Assign the New Tanzu Cluster Namespace Roles to Active Directory Groups for VMware Cloud Foundation

You assign roles for the Namespace to Active Directory groups, . You can later assign access to users by adding them to these groups. You assign access to separate Active Directory groups for the edit and view roles in the Namespace.

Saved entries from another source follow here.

-- ==== Sys2Proof/Machine/State.lean ====
section
/-!
DEFINITION. The state of the loader (10_state R20), the parameters of a run that the spec leaves to the platform and
the environment (10_state R39), and the model's own record of a run (00_scope R10). Plain data throughout.
-/

namespace Sys2Proof.Machine

/-- The session registers (10_state R23), as names for `Fault.noValue`. -/
inductive SessionReg where
  | len | idx | sh | t0 | result
  deriving DecidableEq, Repr

/-- One interface event, as 00_scope R10 writes it; its tag and payload of 30_encoding R103 are in Machine/Trace.lean. -/
inductive Event where
  | oe (mask : PinWord)
  | out (value : PinWord)
  /-- `IN->hh`, with the word answered. -/
  | inp (answer : PinWord)
  /-- `NOW->t`, with the count answered. -/
  | now (answer : Millis)
  | wait (us : Word32)
  /-- `RD o,n->hex`: the bytes answered; n is their number. -/
  | rd (offset : Nat) (bytes : List Byte)
  | ret (code : Code3)
  | load
  deriving DecidableEq, Repr

/-- What the host does at one step (70_reset_and_hazards R269): nothing, LOAD, or block reset. DESIGN CHOICE, unsafe
(log 16): there is no input by which another agent writes OE or OUT between loads, which R265 and R278 leave open.
DESIGN CHOICE, unsafe (log 17): there is none by which the host places another image between RET and the next LOAD,
which R264 leaves open, so the image is the same for all loads of a run. -/
inductive HostInput where
  | quiet
  | load
  | blockReset
  deriving DecidableEq, Repr

/-- Why the machine stops with a fault. -/
inductive Fault where
  /-- Raised by step when PHASE holds 0x13 to 0x1F: "a state with such a PHASE has no step (stuck)" (30_encoding R104).
  Safe: the model stops. -/
  | stuckPhase (code : PhaseCode)
  /-- Raised by an operation that reads a session register holding no value (10_state R37: "a model faults on it").
  Safe: the model stops. -/
  | noValue (reg : SessionReg)
  deriving DecidableEq, Repr

/-- Why the model gives a step no meaning. -/
inductive Refusal where
  /-- Raised by exec for an instruction without a meaning. Safe: the model stops. -/
  | notModelled (mnemonic : String)
  /-- Raised by step and EV_LOAD for a LOAD while a load is in progress (93_implementation_defined U1: "refuse").
  Safe: the model stops. -/
  | overlappingLoad
  /-- Raised by V_MAGIC, V_LEN, S_FETCH and EV_RD for a read beyond the readable extent (20_memory R64,
  93_implementation_defined U2: "refuse"). Safe: the model stops. -/
  | imageBeyondExtent (offset : Nat)
  /-- Raised by P_ANCHOR, P_DEADLINE and EV_NOW for an answer below an earlier one of the same load
  (93_implementation_defined U4: "refuse"). Safe: the model stops. -/
  | timeWentBackwards (answer : Millis)
  /-- Raised by EV_OUT and EV_OE for a word the loader never writes (30_encoding R104: "a model refuses it").
  Safe: the model stops. -/
  | pinWordNeverWritten (word : PinWord)
  deriving DecidableEq, Repr

/-- The state. `none` in a session register is the spec's "no value" (10_state R36, R37). -/
structure State where
  /-- PHASE, the program counter (10_state R21). -/
  phase : PhaseCode
  /-- BITCNT (10_state R22). -/
  bitcnt : BitVec 3
  /-- HALF, `true` for 1 (10_state R22). -/
  half : Bool
  /-- LEN (10_state R24). -/
  len : Option Word32
  /-- IDX (10_state R25). -/
  idx : Option Word32
  /-- SH (10_state R26). -/
  sh : Option Byte
  /-- T0 (10_state R27). -/
  t0 : Option Millis
  /-- RESULT (10_state R28). -/
  result : Option Code3
  /-- OE (10_state R29). -/
  oe : PinWord
  /-- OUT (10_state R30). -/
  out : PinWord
  /-- IMAGE_BASE, a parameter of the run (00_scope R5). -/
  imageBase : Nat
  /-- IMAGE_EXTENT, a parameter of the run (00_scope R5, 20_memory R64). -/
  imageExtent : Nat
  /-- The image space as (address, byte) pairs in canonical form (20_memory R61); see Machine/Memory.lean. -/
  mem : List Host.Cell
  /-- What the host does at the coming steps, one entry a step; when it is empty the host does nothing. -/
  host : List HostInput
  /-- The coming answers of `In()` (10_state R39); when it is empty an answer is the free value Config.freeIn. -/
  ins : List PinWord
  /-- The coming answers of `Now()` (10_state R39); when it is empty an answer is the free value Config.freeNow. -/
  nows : List Millis
  /-- The model's own: how many free values `In()` has taken. -/
  inDraws : Nat
  /-- The model's own: how many free values `Now()` has taken. -/
  nowDraws : Nat
  /-- The model's own: the latest answer of `Now()` in this load, for the contract of 40_interface_primitives R124. -/
  lastNow : Option Millis
  /-- The model's own: the event trace, oldest event first (00_scope R10). -/
  trace : List Event
  deriving DecidableEq, Repr

/-- The machine right after block reset (10_state R35, 70_reset_and_hazards R260), before anything has been placed from
outside: the parameters at the values log 2 names, no inputs, no events. -/
def State.reset : State where
  phase := 0x00#5
  bitcnt := 0#3
  half := false
  len := none
  idx := none
  sh := none
  t0 := none
  result := none
  oe := 0x00#5
  out := 0x00#5
  imageBase := Config.RESET_IMAGE_BASE
  imageExtent := Config.RESET_IMAGE_EXTENT
  mem := []
  host := []
  ins := []
  nows := []
  inDraws := 0
  nowDraws := 0
  lastNow := none
  trace := []

/-- The outcome of an instruction or a step. -/
abbrev Result := Host.Outcome State Fault Refusal

end Sys2Proof.Machine
end

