-- ==== Sys2Proof/Laws/Memory.lean ====
section
/-!
SUPPORT. The image space: every operation keeps the canonical form, a read after a write to the same place gives what
was written, and a write leaves every other place alone.
-/

namespace Sys2Proof.Machine

theorem Memory.wfFrom_mono {lo lo' : Nat} (h : lo' ≤ lo) :
    ∀ {m : List Host.Cell}, Memory.wfFrom lo m = true → Memory.wfFrom lo' m = true
  | [], _ => rfl
  | (a, b) :: rest, hm => by
    simp only [Memory.wfFrom, Bool.and_eq_true, decide_eq_true_eq] at hm ⊢
    exact ⟨⟨by omega, hm.1.2⟩, hm.2⟩

theorem Memory.erase_wfFrom {lo : Nat} (x : Nat) :
    ∀ {m : List Host.Cell}, Memory.wfFrom lo m = true → Memory.wfFrom lo (Memory.erase m x) = true
  | [], _ => rfl
  | (a, b) :: rest, hm => by
    have hm' := hm
    simp only [Memory.wfFrom, Bool.and_eq_true, decide_eq_true_eq] at hm'
    unfold Memory.erase
    split
    · exact Memory.wfFrom_mono (by omega) hm'.2
    · simp only [Memory.wfFrom, Bool.and_eq_true, decide_eq_true_eq]
      exact ⟨hm'.1, Memory.erase_wfFrom x hm'.2⟩

theorem Memory.insert_wfFrom {lo x : Nat} {v : Byte} (hlo : lo ≤ x) (hv : v ≠ Memory.unlisted) :
    ∀ {m : List Host.Cell}, Memory.wfFrom lo m = true → Memory.wfFrom lo (Memory.insert m x v) = true
  | [], _ => by simp [Memory.insert, Memory.wfFrom, hlo, hv]
  | (a, b) :: rest, hm => by
    have hm' := hm
    simp only [Memory.wfFrom, Bool.and_eq_true, decide_eq_true_eq] at hm'
    unfold Memory.insert
    split
    · simp only [Memory.wfFrom, Bool.and_eq_true, decide_eq_true_eq]
      exact ⟨⟨hlo, by simpa using hv⟩, ⟨by omega, hm'.1.2⟩, hm'.2⟩
    · split
      · subst_vars
        simp only [Memory.wfFrom, Bool.and_eq_true, decide_eq_true_eq]
        exact ⟨⟨hlo, by simpa using hv⟩, hm'.2⟩
      · simp only [Memory.wfFrom, Bool.and_eq_true, decide_eq_true_eq]
        exact ⟨hm'.1, Memory.insert_wfFrom (by omega) hv hm'.2⟩

/-- Placing a byte keeps the canonical form. -/
theorem Memory.write_wf {m : List Host.Cell} (x : Nat) (v : Byte) (hm : Memory.wf m = true) :
    Memory.wf (Memory.write m x v) = true := by
  unfold Memory.write
  split
  · exact Memory.erase_wfFrom x hm
  · exact Memory.insert_wfFrom (Nat.zero_le x) (by assumption) hm

/-- Placing bytes keeps the canonical form. -/
theorem Memory.writeBytes_wf : ∀ (vs : List Byte) {m : List Host.Cell} (x : Nat), Memory.wf m = true →
    Memory.wf (Memory.writeBytes m x vs) = true
  | [], _, _, hm => hm
  | v :: vs, _, x, hm => Memory.writeBytes_wf vs (x + 1) (Memory.write_wf x v hm)

theorem Memory.read_of_lt {lo x : Nat} (hx : x < lo) :
    ∀ {m : List Host.Cell}, Memory.wfFrom lo m = true → Memory.read m x = Memory.unlisted
  | [], _ => rfl
  | (a, b) :: rest, hm => by
    simp only [Memory.wfFrom, Bool.and_eq_true, decide_eq_true_eq] at hm
    have hne : x ≠ a := by omega
    simp only [Memory.read, hne, if_false]
    exact Memory.read_of_lt (by omega) hm.2

theorem Memory.read_erase {lo : Nat} (x y : Nat) :
    ∀ {m : List Host.Cell}, Memory.wfFrom lo m = true →
      Memory.read (Memory.erase m x) y = if y = x then Memory.unlisted else Memory.read m y
  | [], _ => by simp [Memory.erase, Memory.read]
  | (a, b) :: rest, hm => by
    simp only [Memory.wfFrom, Bool.and_eq_true, decide_eq_true_eq] at hm
    unfold Memory.erase
    split
    · subst_vars
      by_cases hy : y = a
      · subst hy; simp [Memory.read_of_lt (Nat.lt_succ_self _) hm.2]
      · simp [Memory.read, hy]
    · rename_i hxa
      by_cases hy : y = a
      · subst hy; simp [Memory.read, Ne.symm hxa]
      · simp only [Memory.read, hy, if_false]; exact Memory.read_erase x y hm.2

theorem Memory.read_insert (x y : Nat) (v : Byte) :
    ∀ {m : List Host.Cell}, Memory.read (Memory.insert m x v) y = if y = x then v else Memory.read m y
  | [] => by simp [Memory.insert, Memory.read]
  | (a, b) :: rest => by
    unfold Memory.insert
    split
    · simp [Memory.read]
    · split
      · subst_vars; simp only [Memory.read]; split <;> simp_all
      · rename_i hxa
        by_cases hy : y = a
        · subst hy; simp [Memory.read, Ne.symm hxa]
        · simp only [Memory.read, hy, if_false]; exact Memory.read_insert x y v

/-- Reading after placing a byte: the byte at its own address, what was there before at every other. -/
theorem Memory.read_write {m : List Host.Cell} (x y : Nat) (v : Byte) (hm : Memory.wf m = true) :
    Memory.read (Memory.write m x v) y = if y = x then v else Memory.read m y := by
  unfold Memory.write
  split
  · subst_vars; exact Memory.read_erase x y hm
  · exact Memory.read_insert x y v

@[simp] theorem Memory.readBytes_zero (m : List Host.Cell) (x : Nat) : Memory.readBytes m x 0 = [] := rfl

@[simp] theorem Memory.readBytes_one (m : List Host.Cell) (x : Nat) :
    Memory.readBytes m x 1 = [Memory.read m x] := rfl

@[simp] theorem Memory.readBytes_length (m : List Host.Cell) : ∀ (n x : Nat),
    (Memory.readBytes m x n).length = n
  | 0, _ => rfl
  | n + 1, x => by simp [Memory.readBytes, Memory.readBytes_length m n (x + 1)]

theorem State.reset_memory_wf : Memory.wf State.reset.mem = true := rfl

end Sys2Proof.Machine
end

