/-- A byte that is not counted ends with BITCNT at 0, in the phase that follows. -/
theorem endByte_uncounted (next : PhaseCode) (s : State) :
    endByte next false s = .next { s with bitcnt := 0#3, phase := next } := rfl

/-- The end of a payload byte adds 1 to IDX. -/
theorem endByte_counted {s : State} {i : Word32} (hidx : s.idx = some i) (next : PhaseCode) :
    endByte next true s = .next { s with bitcnt := 0#3, idx := some (i + 1#32), phase := next } := by
  simp [endByte, hidx]

theorem exec_sShift (s : State) : exec .sShift s = shiftStep Phase.sCheck.code true s := rfl

theorem exec_pFill (s : State) : exec .pFill s = shiftStep Phase.pDeadline.code false s := rfl

theorem exec_fComp (s : State) : exec .fComp s = shiftStep Phase.fIdle.code false s := rfl

/-- Settles O28: the three phases run one shifting step, and each clause is one of its branches; at the eighth bit
S_SHIFT's byte is counted and a filler byte is not. -/
theorem shiftingStep : Obligations.ShiftingStep := by
  intro s b hsh d setup clock low high
  rw [exec_sShift, exec_pFill, exec_fComp]
  refine ⟨fun hhalf => ?setupHalf, fun hhalf hlt => ?clockHalf, fun hhalf hbit => ?eighthClockHalf⟩
  case setupHalf =>
    have hstep (next count) : shiftStep next count s = .next low := shiftStep_of_setupHalf hsh hhalf
    exact ⟨hstep _ _, hstep _ _, hstep _ _⟩
  case clockHalf =>
    have hbit : s.bitcnt ≠ 7#3 := fun h7 => absurd (h7 ▸ hlt) (by decide)
    have hstep (next count) : shiftStep next count s = .next { high with bitcnt := s.bitcnt + 1#3 } :=
      shiftStep_of_clockHalf hsh hhalf hbit
    exact ⟨hstep _ _, hstep _ _, hstep _ _⟩
  case eighthClockHalf =>
    have hstep (next count) : shiftStep next count s = endByte next count high :=
      shiftStep_of_eighthClockHalf hsh hhalf hbit
    rw [hstep, hstep, hstep]
    exact ⟨fun _ hidx => endByte_counted (s := high) hidx _, endByte_uncounted _ high, endByte_uncounted _ high⟩

end Sys2Proof.Proofs

namespace Sys2Proof.Proofs

open Machine

/-! ## The deadline of the poll -/

/-- R204 tests the difference of two counts as integers; the model's test adds on naturals, which cannot wrap. -/
theorem deadlineElapsed_iff_sub {t0 t : Millis} :
    deadlineElapsed t0 t = true ↔ t.toNat - t0.toNat ≥ (100 : Int) := by
  have hsum : deadlineElapsed t0 t = true ↔ t0.toNat + 100 ≤ t.toNat := decide_eq_true_iff
  rw [hsum]
  omega

/-- Within the monotonic contract, `Now()` goes on with its answer (R124). -/
theorem withNow_of_inContract {s : State} (h : nowInContract s = true) (k : Millis → State → Result) :
    withNow s k = k (nowAnswer s) (takeNow s) :=
  if_pos h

External Identity Providers such as Okta are also supported.

Procedure

  1. Log in to the VI workload domain vCenter Server at https://<vi_workload_vcenter_server_fqdn>/ui as [email protected].
  2. From the vSphere Client Menu, select Workload Management.

  3. On the Workload management page, on the Namespaces tab, click the new Namespace.

  4. Click the Permissions tab.
  5. Provide edit permissions to your Active Directory group intended for admins for the Namespace.

    1. Click Add.

    2. In the Add Permissions dialog box, enter the Identity source and User/Group for edit access according to your values in the VMware Cloud Foundation Planning and Preparation Workbook, set the Role to Can edit, and click OK.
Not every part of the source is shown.